Easy
Given a non-empty, singly linked list with head node head, return a middle node of linked list.
If there are two middle nodes, return the second middle node.
Example 1:
Input: [1,2,3,4,5] Output: Node 3 from this list (Serialization: [3,4,5]) The returned node has value 3. (The judge's serialization of this node is [3,4,5]). Note that we returned a ListNode object ans, such that: ans.val = 3, ans.next.val = 4, ans.next.next.val = 5, and ans.next.next.next = NULL.
Example 2:
Input: [1,2,3,4,5,6] Output: Node 4 from this list (Serialization: [4,5,6]) Since the list has two middle nodes with values 3 and 4, we return the second one.
Note:
- The number of nodes in the given list will be between
1and100.
题目大意:
给出一个链表,总中间截取链表并取后半部分。
方法一:先算出链表的长度,然后返回后半部分链表
代码如下:
class Solution {
public:
ListNode* middleNode(ListNode* head) {
ListNode *dummy = head;
int len = 0;
while (dummy) {
dummy = dummy->next;
len++;
}
len = len / 2;
while (len > 0) {
head = head->next;
len--;
}
return head; }
};
方法二:快慢指针。
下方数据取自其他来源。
-- ==== Sys2Proof/Laws/FramesRequests.lean ====
section
/-! SUPPORT. What each operation of Machine/Requests.lean leaves as it is. -/

namespace Sys2Proof.Machine

@[simp] theorem acceptClaim_frame (p : Path) (tag : Word) (s : State) :
    (acceptClaim p tag s).pif = s.pif ∧ (acceptClaim p tag s).hmon = s.hmon ∧ (acceptClaim p tag s).adm = s.adm ∧
    (acceptClaim p tag s).ift = s.ift ∧ (acceptClaim p tag s).stb = s.stb ∧ (acceptClaim p tag s).fnu = s.fnu ∧
    (acceptClaim p tag s).pending = s.pending ∧ (acceptClaim p tag s).owc.epoch = s.owc.epoch ∧
    (acceptClaim p tag s).owc.commitCount = s.owc.commitCount ∧
    (acceptClaim p tag s).owc.drainStage = s.owc.drainStage ∧
    (acceptClaim p tag s).owc.drainCause = s.owc.drainCause ∧ (acceptClaim p tag s).owc.policy = s.owc.policy ∧
    (acceptClaim p tag s).owc.pendingPolicy = s.owc.pendingPolicy ∧
    (acceptClaim p tag s).owc.history = s.owc.history ∧ (acceptClaim p tag s).owc.orphans = s.owc.orphans ∧
    (acceptClaim p tag s).owc.dropped = s.owc.dropped ∧ (acceptClaim p tag s).owc.graceTimer = s.owc.graceTimer ∧
    (acceptClaim p tag s).owc.drainTimer = s.owc.drainTimer ∧
    (acceptClaim p tag s).owc.drainedPath = s.owc.drainedPath ∧
    (acceptClaim p tag s).owc.orphansAdded = s.owc.orphansAdded ∧ (acceptClaim p tag s).dpt.state = s.dpt.state ∧
    (acceptClaim p tag s).dpt.cause = s.dpt.cause ∧ (acceptClaim p tag s).dpt.identity = s.dpt.identity ∧
    (acceptClaim p tag s).dpt.referenceMark = s.dpt.referenceMark ∧
    (acceptClaim p tag s).dpt.slotCount = s.dpt.slotCount ∧
    (acceptClaim p tag s).dpt.identifyFailures = s.dpt.identifyFailures ∧
    (acceptClaim p tag s).dpt.resetTimer = s.dpt.resetTimer ∧ (acceptClaim p tag s).dpt.present = s.dpt.present := by
  simp [acceptClaim, refreshRoles, oweReply]

@[simp] theorem acceptOverride_frame (p : Path) (tag epoch : Word) (s : State) :
    (acceptOverride p tag epoch s).pif = s.pif ∧ (acceptOverride p tag epoch s).hmon = s.hmon ∧
    (acceptOverride p tag epoch s).adm = s.adm ∧ (acceptOverride p tag epoch s).ift = s.ift ∧
    (acceptOverride p tag epoch s).stb = s.stb ∧ (acceptOverride p tag epoch s).fnu = s.fnu ∧
    (acceptOverride p tag epoch s).pending = s.pending ∧ (acceptOverride p tag epoch s).owc.epoch = s.owc.epoch ∧
    (acceptOverride p tag epoch s).owc.commitCount = s.owc.commitCount ∧
    (acceptOverride p tag epoch s).owc.drainStage = s.owc.drainStage ∧
    (acceptOverride p tag epoch s).owc.drainCause = s.owc.drainCause ∧
    (acceptOverride p tag epoch s).owc.policy = s.owc.policy ∧
    (acceptOverride p tag epoch s).owc.pendingPolicy = s.owc.pendingPolicy ∧
    (acceptOverride p tag epoch s).owc.history = s.owc.history ∧
    (acceptOverride p tag epoch s).owc.orphans = s.owc.orphans ∧
    (acceptOverride p tag epoch s).owc.dropped = s.owc.dropped ∧
    (acceptOverride p tag epoch s).owc.graceTimer = s.owc.graceTimer ∧
    (acceptOverride p tag epoch s).owc.drainTimer = s.owc.drainTimer ∧
    (acceptOverride p tag epoch s).owc.drainedPath = s.owc.drainedPath ∧
    (acceptOverride p tag epoch s).owc.orphansAdded = s.owc.orphansAdded ∧
    (acceptOverride p tag epoch s).dpt.state = s.dpt.state ∧ (acceptOverride p tag epoch s).dpt.cause = s.dpt.cause ∧
    (acceptOverride p tag epoch s).dpt.identity = s.dpt.identity ∧
    (acceptOverride p tag epoch s).dpt.referenceMark = s.dpt.referenceMark ∧
    (acceptOverride p tag epoch s).dpt.slotCount = s.dpt.slotCount ∧
    (acceptOverride p tag epoch s).dpt.identifyFailures = s.dpt.identifyFailures ∧
    (acceptOverride p tag epoch s).dpt.resetTimer = s.dpt.resetTimer ∧
    (acceptOverride p tag epoch s).dpt.present = s.dpt.present := by
  simp [acceptOverride, refreshRoles, oweReply]

@[simp] theorem acceptForced_frame (p : Path) (tag : Word) (owner : Path) (s : State) :
    (acceptForced p tag owner s).hmon = s.hmon ∧ (acceptForced p tag owner s).adm = s.adm ∧
    (acceptForced p tag owner s).pending = s.pending ∧ (acceptForced p tag owner s).owc.epoch = s.owc.epoch ∧
    (acceptForced p tag owner s).owc.commitCount = s.owc.commitCount ∧
    (acceptForced p tag owner s).owc.frozenCause = s.owc.frozenCause ∧
    (acceptForced p tag owner s).owc.policy = s.owc.policy ∧
    (acceptForced p tag owner s).owc.pendingPolicy = s.owc.pendingPolicy ∧
    (acceptForced p tag owner s).owc.history = s.owc.history ∧ (acceptForced p tag owner s).dpt.state = s.dpt.state ∧
    (acceptForced p tag owner s).dpt.cause = s.dpt.cause ∧
    (acceptForced p tag owner s).dpt.identity = s.dpt.identity ∧
    (acceptForced p tag owner s).dpt.referenceMark = s.dpt.referenceMark ∧
    (acceptForced p tag owner s).dpt.slotCount = s.dpt.slotCount ∧
    (acceptForced p tag owner s).dpt.identifyFailures = s.dpt.identifyFailures ∧
    (acceptForced p tag owner s).dpt.resetTimer = s.dpt.resetTimer ∧
    (acceptForced p tag owner s).dpt.present = s.dpt.present ∧ (acceptForced p tag owner s).fnu.masks = s.fnu.masks ∧
    (acceptForced p tag owner s).fnu.cursors = s.fnu.cursors ∧
    (acceptForced p tag owner s).fnu.resetCause = s.fnu.resetCause ∧
    (acceptForced p tag owner s).fnu.postedLost = s.fnu.postedLost ∧
    (acceptForced p tag owner s).fnu.deciding = s.fnu.deciding ∧
    (∀ q, ((acceptForced p tag owner s).pif.get q).link = (s.pif.get q).link) ∧
    (∀ q, ((acceptForced p tag owner s).pif.get q).assembler = (s.pif.get q).assembler) ∧
    (∀ q, ((acceptForced p tag owner s).pif.get q).gapTimer = (s.pif.get q).gapTimer) ∧
    (∀ q, ((acceptForced p tag owner s).pif.get q).serverHold = (s.pif.get q).serverHold) ∧
    (∀ q, ((acceptForced p tag owner s).pif.get q).sent = (s.pif.get q).sent) := by
  simp [acceptForced, oweReply]

@[simp] theorem decideClaim_frame (p : Path) (c : ClaimFields) (s : State) :
    (decideClaim p c s).hmon = s.hmon ∧ (decideClaim p c s).adm = s.adm ∧ (decideClaim p c s).pending = s.pending ∧
    (decideClaim p c s).owc.epoch = s.owc.epoch ∧ (decideClaim p c s).owc.commitCount = s.owc.commitCount ∧
    (decideClaim p c s).owc.policy = s.owc.policy ∧ (decideClaim p c s).owc.pendingPolicy = s.owc.pendingPolicy ∧
    (decideClaim p c s).owc.history = s.owc.history ∧ (decideClaim p c s).dpt.state = s.dpt.state ∧
    (decideClaim p c s).dpt.cause = s.dpt.cause ∧ (decideClaim p c s).dpt.identity = s.dpt.identity ∧
    (decideClaim p c s).dpt.referenceMark = s.dpt.referenceMark ∧
    (decideClaim p c s).dpt.slotCount = s.dpt.slotCount ∧
    (decideClaim p c s).dpt.identifyFailures = s.dpt.identifyFailures ∧
    (decideClaim p c s).dpt.resetTimer = s.dpt.resetTimer ∧ (decideClaim p c s).dpt.present = s.dpt.present ∧
    (decideClaim p c s).fnu.masks = s.fnu.masks ∧ (decideClaim p c s).fnu.cursors = s.fnu.cursors ∧
    (decideClaim p c s).fnu.resetCause = s.fnu.resetCause ∧ (decideClaim p c s).fnu.postedLost = s.fnu.postedLost ∧
    (decideClaim p c s).fnu.deciding = s.fnu.deciding ∧
    (∀ q, ((decideClaim p c s).pif.get q).link = (s.pif.get q).link) ∧
    (∀ q, ((decideClaim p c s).pif.get q).assembler = (s.pif.get q).assembler) ∧
    (∀ q, ((decideClaim p c s).pif.get q).gapTimer = (s.pif.get q).gapTimer) ∧
    (∀ q, ((decideClaim p c s).pif.get q).serverHold = (s.pif.get q).serverHold) ∧
    (∀ q, ((decideClaim p c s).pif.get q).sent = (s.pif.get q).sent) := by
  unfold decideClaim
  split <;> simp
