-- ==== Sys2Proof/Tests/Slice0.lean ====
section
/-! SUPPORT. The model's own tests: the checks of well-formedness; one or two small steps for each command, with the
expected result taken from the manual's rule or worked example that the comment names; and, for the statements that have
hypotheses, states and operands that meet them. -/

namespace Sys2Proof.Machine

set_option Elab.async false

/-! ## Small states -/

def testUp : Pif := { Pif.reset with link := .up }

def testWell : Hmon :=
  { score := 0, health := .healthy, window := some 100, pulseCounted := false, heldThroughout := false }

def testDrive : Dpt :=
  { Dpt.reset with
    state := .ready, busy := [], requests := [], slotCount := 4, referenceMark := true,
    identity := some { capacity := 2000000, blockSize := 4096, depth := 4 } }

/-- Both links UP and HEALTHY, a drive READY with 4 slots, UNOWNED at epoch 7 and commit count 41. -/
def testIdle : State :=
  { State.reset with
    pif := { a := testUp, b := testUp }, hmon := { a := testWell, b := testWell }, dpt := testDrive
    owc := { Owc.reset with state := .unowned, epoch := 7#16, commitCount := 41#32 } }

/-- Path A owns the drive. -/
def testOwned : State :=
  { testIdle with
    owc := { testIdle.owc with state := .owned, owner := some .a, roles := { a := .owner, b := .sharer } } }

def testLost : Hmon :=
  { score := 224, health := .lost, window := some 100, pulseCounted := false, heldThroughout := false }

/-- The owner, Path A, is LOST and the grace timer runs. -/
def testGrace : State :=
  { testOwned with
    hmon := { a := testLost, b := testWell }
    owc := { testOwned.owc with state := .grace, graceTimer := some 500 } }

def testFrozen : State :=
  { testIdle with owc := { testIdle.owc with state := .frozen, frozenCause := some .commitFailed } }

/-- Path A is FENCED and no path owns the drive. -/
def testFenced : State :=
  { testIdle with owc := { testIdle.owc with roles := { a := .fenced, b := .sharer } } }

/-- LOADING before the load has begun. -/
def testLoading : State :=
  { testIdle with owc := { testIdle.owc with state := .loading } }

/-- An entry in RUNNING that has done nothing yet. -/
def testEntry (slot : Nat) (origin : Path) (tag : Word) (op : Op) (start count age : Nat) : Entry :=
  { slot := slot, origin := origin, tag := tag, op := op, start := start, count := count, epoch := 7#16
    common := false, posted := false, acked := false, age := age, phase := .running, staged := 0, issued := 0
    committed := 0, fetched := 0, delivered := 0, frontier := 0, returned := [], readGrant := none, reissue := 0
    blockedBy := [], outstanding := [], endStatus := none, fencedOutcome := none, cut := false, flushDone := false
    reported := false }

/-- A state with entries in its table. -/
def testTable (entries : List Entry) (s : State) : State :=
  { s with ift := entries, adm := { s.adm with sequence := 100 } }

/-- A state with a frame at the head of a path's receive queue. -/
def testHead (p : Path) (frame : QueuedFrame) (s : State) : State :=
  s.onPif p (fun f => { f with rxq := [frame] })

/-- A drain of Path A in a stage, with a cause and an entry of it left. -/
def testDrain (stage : DrainStage) (cause : DrainCause) (successor : Option Path) (role : Role) : State :=
  testTable [testEntry 0 .a 21#16 .write 100 4 20]
    { testIdle with
      owc := { testIdle.owc with
        state := .draining, drainStage := some stage, drainCause := some cause, drainedPath := some .a
        successor := some successor, orphansAdded := some 0, drainTimer := some 2000
        roles := { a := role, b := .sharer } } }

/-- Whether a command answers a next state that passes a test. -/
def gives (i : Instr) (s : State) (test : State → Bool) : Bool :=
  match exec i s with
  | .next t => test t
  | _ => false

/-- The frames a path has begun to send or holds in its transmit queue, in order. -/
def Pif.outbound (f : Pif) : List OutFrame :=
  (match f.sending with
   | some x => [x.item.frame]
   | none => []) ++ f.txq.map (fun x => x.frame)

/-! ## Well-formedness: one ill-formed term for each check -/

theorem test_wf_writeData_short : (Instr.writeData .a 1#16 0#16 [0#8]).wellFormed = false := by decide +kernel

theorem test_wf_pathSlot_block_short : (Instr.pathSlotCompletion 0 .good 1#16 [[0#8]]).wellFormed = false := by
  decide +kernel

theorem test_wf_pathSlot_seventeen :
    (Instr.pathSlotCompletion 0 .good 1#16 (List.replicate 17 (List.replicate 4096 0#8))).wellFormed = false := by
  decide +kernel

theorem test_wf_entryRemoval_32 : (Instr.entryRemoval 32).wellFormed = false := by decide +kernel

theorem test_wf_reservedSlot_short : (Instr.reservedSlotCompletion .good 1#16 [0#8]).wellFormed = false := by
  decide +kernel

theorem test_wf_slotTimeout_8 : (Instr.slotTimeout 8).wellFormed = false := by decide +kernel

theorem test_wf_accepts :
    (Instr.writeData .a 1#16 0#16 (List.replicate 4096 7#8)).wellFormed = true ∧
      (Instr.entryRemoval 31).wellFormed = true ∧ (Instr.slotTimeout 7).wellFormed = true := by
  decide +kernel

/-! ## Resets and path links -/

/-- R157, R59: with no drive the part is FROZEN with cause DRIVE. -/
theorem test_powerOn_absent :
    gives (.powerOnReset false)
      testOwned
      (fun t => t.owc.state == .frozen && t.owc.frozenCause == some .drive && t.dpt.state == .absent && t.owc.epoch == 0#16) = true := by
  decide +kernel
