-- ==== Sys2Proof/Proofs/WhatStepsWrite.lean ====
section
/-! PROOF. Who may write the decoder state, `FAULT`, the parameters and the trace. -/

namespace Sys2Proof.Machine

/-! #### The decoder state -/

/-- R23: the range of a decoder state. -/
def DecoderState.InRange (d : DecoderState) : Prop :=
  -128 ≤ d.pred ∧ d.pred ≤ 127 ∧ d.sidx.val ≤ 88

theorem DecoderState.InRange.of_pred {d : DecoderState} (h : -128 ≤ d.pred ∧ d.pred ≤ 127) :
    d.InRange :=
  ⟨h.1, h.2, Nat.le_of_lt_succ d.sidx.isLt⟩

theorem decodeState_inRange (cfg : Config) (n : Nibble) (d : DecoderState) :
    (decodeState cfg n d).InRange :=
  .of_pred (decodeState_pred_bounds cfg n d)

/-- R111: a loop that changed the decoder state decoded a byte, so its result is in range. -/
theorem decodeBytes_inRange_of_ne {cfg : Config} {buf : Buffer} {d : DecoderState}
    (hne : (decodeBytes cfg buf d).1 ≠ d) : (decodeBytes cfg buf d).1.InRange :=
  .of_pred <| decodeBytes_pred_bounds cfg buf d fun hnil => by simp [hnil] at hne

/-- R21, R22: a turn of the sequencer that changes the decoder state decodes one code. -/
theorem seqTurn_dec {s t : State} (h : seqTurn s = .next t) (hne : t.dec ≠ s.dec) :
    s.seqPhase ≠ .off ∧ ∃ n, t.dec = decodeState s.cfg n s.dec := by
  rcases seqTurn_ends_or_plays h with ⟨-, rfl⟩ | ⟨-, q, p, -, -, rfl⟩ |
    ⟨active, n, q, cb, bi, ph, -, rfl⟩
  · exact absurd rfl hne
  · exact absurd rfl hne
  · exact ⟨active, n, rfl⟩

/-- R21, R22: a command that changes the decoder state is a decode command or STOP. -/
theorem CommandEffect.dec {s t : State} {i : Instr} (h : CommandEffect s i t)
    (hne : t.dec ≠ s.dec) :
    (∃ n, i = .decodeNib n ∧ t.dec = decodeState s.cfg n s.dec) ∨
    (∃ buf, i = .decodeBuf buf ∧ t.dec = (decodeBytes s.cfg buf s.dec).1) ∨
    (i = .stop ∧ t.dec = ⟨0, 0⟩) := by
  cases h with
  | decodedNibble n off => exact .inl ⟨n, rfl, rfl⟩
  | decodedBuffer buf off => exact .inr (.inl ⟨buf, rfl, rfl⟩)
  | stopped => exact .inr (.inr ⟨rfl, rfl⟩)
  | _ => exact absurd rfl hne

/-- Settles O51: each input's writers, and the clamp of each. -/
theorem decoderStateIsClampedAndGuarded : Obligations.DecoderStateIsClampedAndGuarded := by
  refine ⟨fun s t h hne => ?_, fun _ => rfl⟩
  have zero : DecoderState.InRange ⟨0, 0⟩ := by simp [DecoderState.InRange]
  rcases step_cases h with ⟨hi, h⟩ | ⟨rest, hi, h⟩ | ⟨c, rest, i, hi, hd, h⟩ |
    ⟨c, rest, e, -, -, rfl⟩ | ⟨rest, hi, rfl⟩
  · obtain ⟨active, n, hn⟩ := seqTurn_dec h hne
    exact ⟨hn ▸ decodeState_inRange .., .inl ⟨.inl hi, active, n, hn⟩⟩
  · obtain ⟨active, n, hn⟩ := seqTurn_dec h hne
    exact ⟨hn ▸ decodeState_inRange .., .inl ⟨.inr ⟨rest, hi⟩, active, n, hn⟩⟩
  · rcases (exec_effect h).dec hne with ⟨n, rfl, hn⟩ | ⟨buf, rfl, hb⟩ | ⟨rfl, h0⟩
    · exact ⟨hn ▸ decodeState_inRange .., .inr (.inl ⟨c, rest, n, hi, hd, hn⟩)⟩
    · exact ⟨hb ▸ decodeBytes_inRange_of_ne (hb ▸ hne),
        .inr (.inr (.inl ⟨c, rest, buf, hi, hd, hb⟩))⟩
    · exact ⟨h0 ▸ zero, .inr (.inr (.inr (.inl ⟨c, rest, hi, hd, h0⟩)))⟩
  · exact absurd rfl hne
  · exact ⟨zero, .inr (.inr (.inr (.inr ⟨rest, hi, rfl⟩)))⟩

/-! #### FAULT -/

/-- R196: the sequencer raises nothing. -/
theorem seqTurn_faultReg {s t : State} (h : seqTurn s = .next t) : t.faultReg = s.faultReg := by
  rcases seqTurn_ends_or_plays h with ⟨-, rfl⟩ | ⟨-, q, p, -, -, rfl⟩ |
    ⟨-, n, q, cb, bi, ph, -, rfl⟩ <;> rfl

/-- R191: a step other than reset changes `FAULT` only by setting bits. -/
theorem step_faultReg {s t : State} (h : step s = .next t)
    (hr : ∀ rest, s.inputs ≠ .reset :: rest) :
    ∃ bits, t.faultReg = s.faultReg ||| bits := by
  have keeps : ∀ {f : BitVec 4}, f = s.faultReg → ∃ bits, f = s.faultReg ||| bits :=
    fun hf => ⟨0#4, by simp [hf]⟩
  rcases step_cases h with ⟨-, h⟩ | ⟨rest, -, h⟩ | ⟨c, rest, i, -, -, h⟩ | ⟨c, rest, e, -, -, rfl⟩ |
    ⟨rest, hi, -⟩
  · exact keeps (seqTurn_faultReg h)
  · exact keeps (seqTurn_faultReg (s := { s with inputs := rest }) h)
  · rcases exec_faults_or_keeps h with ⟨cause, rfl⟩ | hf
    · exact ⟨cause.bit, rfl⟩
    · exact keeps hf
  · exact ⟨1#4, rfl⟩
  · exact absurd hi (hr rest)

/-- Settles O52: a bit once set stays set under a bitwise or. -/
theorem faultBitsAreSticky : Obligations.FaultBitsAreSticky := by
  intro s t h hr
  obtain ⟨bits, hbits⟩ := step_faultReg h hr
  rw [hbits]
  ext k hk
  cases hs : s.faultReg[k] <;> simp [hs]

/-! #### The parameters and the trace -/

/-- R34, R39: what every move but reset does to the parameters and the trace. -/
def KeepsCfgAndTrace (s t : State) : Prop :=
  t.cfg = s.cfg ∧ ∃ events, t.trace = s.trace ++ events

theorem KeepsCfgAndTrace.of_eq {s t : State} (hcfg : t.cfg = s.cfg) (htrace : t.trace = s.trace) :
    KeepsCfgAndTrace s t :=
  ⟨hcfg, [], by simp [htrace]⟩

/-- R34, R39: a turn of the sequencer keeps the parameters and appends to the trace. -/
theorem seqTurn_keepsCfgAndTrace {s t : State} (h : seqTurn s = .next t) :
    KeepsCfgAndTrace s t := by
  rcases seqTurn_ends_or_plays h with ⟨-, rfl⟩ | ⟨-, q, p, -, -, rfl⟩ |
    ⟨-, n, q, cb, bi, ph, -, rfl⟩
  · exact .of_eq rfl rfl
  · exact .of_eq rfl rfl
  · exact ⟨rfl, _, List.append_assoc ..⟩

/-- R34, R39: a command keeps the parameters, and STOP alone appends to the trace. -/
theorem CommandEffect.keepsCfgAndTrace {s t : State} {i : Instr} (h : CommandEffect s i t) :
    KeepsCfgAndTrace s t := by
  cases h with
  | stopped => exact ⟨rfl, _, rfl⟩
  | _ => exact .of_eq rfl rfl

/-- Settles O54: by the input; reset alone may shorten the trace. -/
theorem parametersFixedAndTraceGrows : Obligations.ParametersFixedAndTraceGrows := by
  intro s t h
  have settle : KeepsCfgAndTrace s t → t.cfg = s.cfg ∧
      ((∀ rest, s.inputs ≠ .reset :: rest) → ∃ events, t.trace = s.trace ++ events) :=
    And.imp_right fun events _ => events
  rcases step_cases h with ⟨-, h⟩ | ⟨rest, -, h⟩ | ⟨c, rest, i, -, -, h⟩ | ⟨c, rest, e, -, -, rfl⟩ |
    ⟨rest, hi, rfl⟩
  · exact settle (seqTurn_keepsCfgAndTrace h)
  · exact settle (seqTurn_keepsCfgAndTrace (s := { s with inputs := rest }) h)
  · exact settle (exec_effect h).keepsCfgAndTrace
  · exact settle (.of_eq rfl rfl)
  · exact ⟨rfl, fun hr => absurd hi (hr rest)⟩

end Sys2Proof.Machine
end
找中间值,就让快指针每次移动2步,慢指针一次移动1步,直到快指针为空(链表长度为偶数)或快指针的next为空(链表长度为奇数)为止,此时慢指针的链表就是目标结果。
代码如下:
class Solution {
public:
ListNode* middleNode(ListNode* head) {
ListNode *slow = head, *fast = head;
while (fast&&fast->next) {
slow = slow->next;
fast = fast->next->next;
}
return slow;
}
};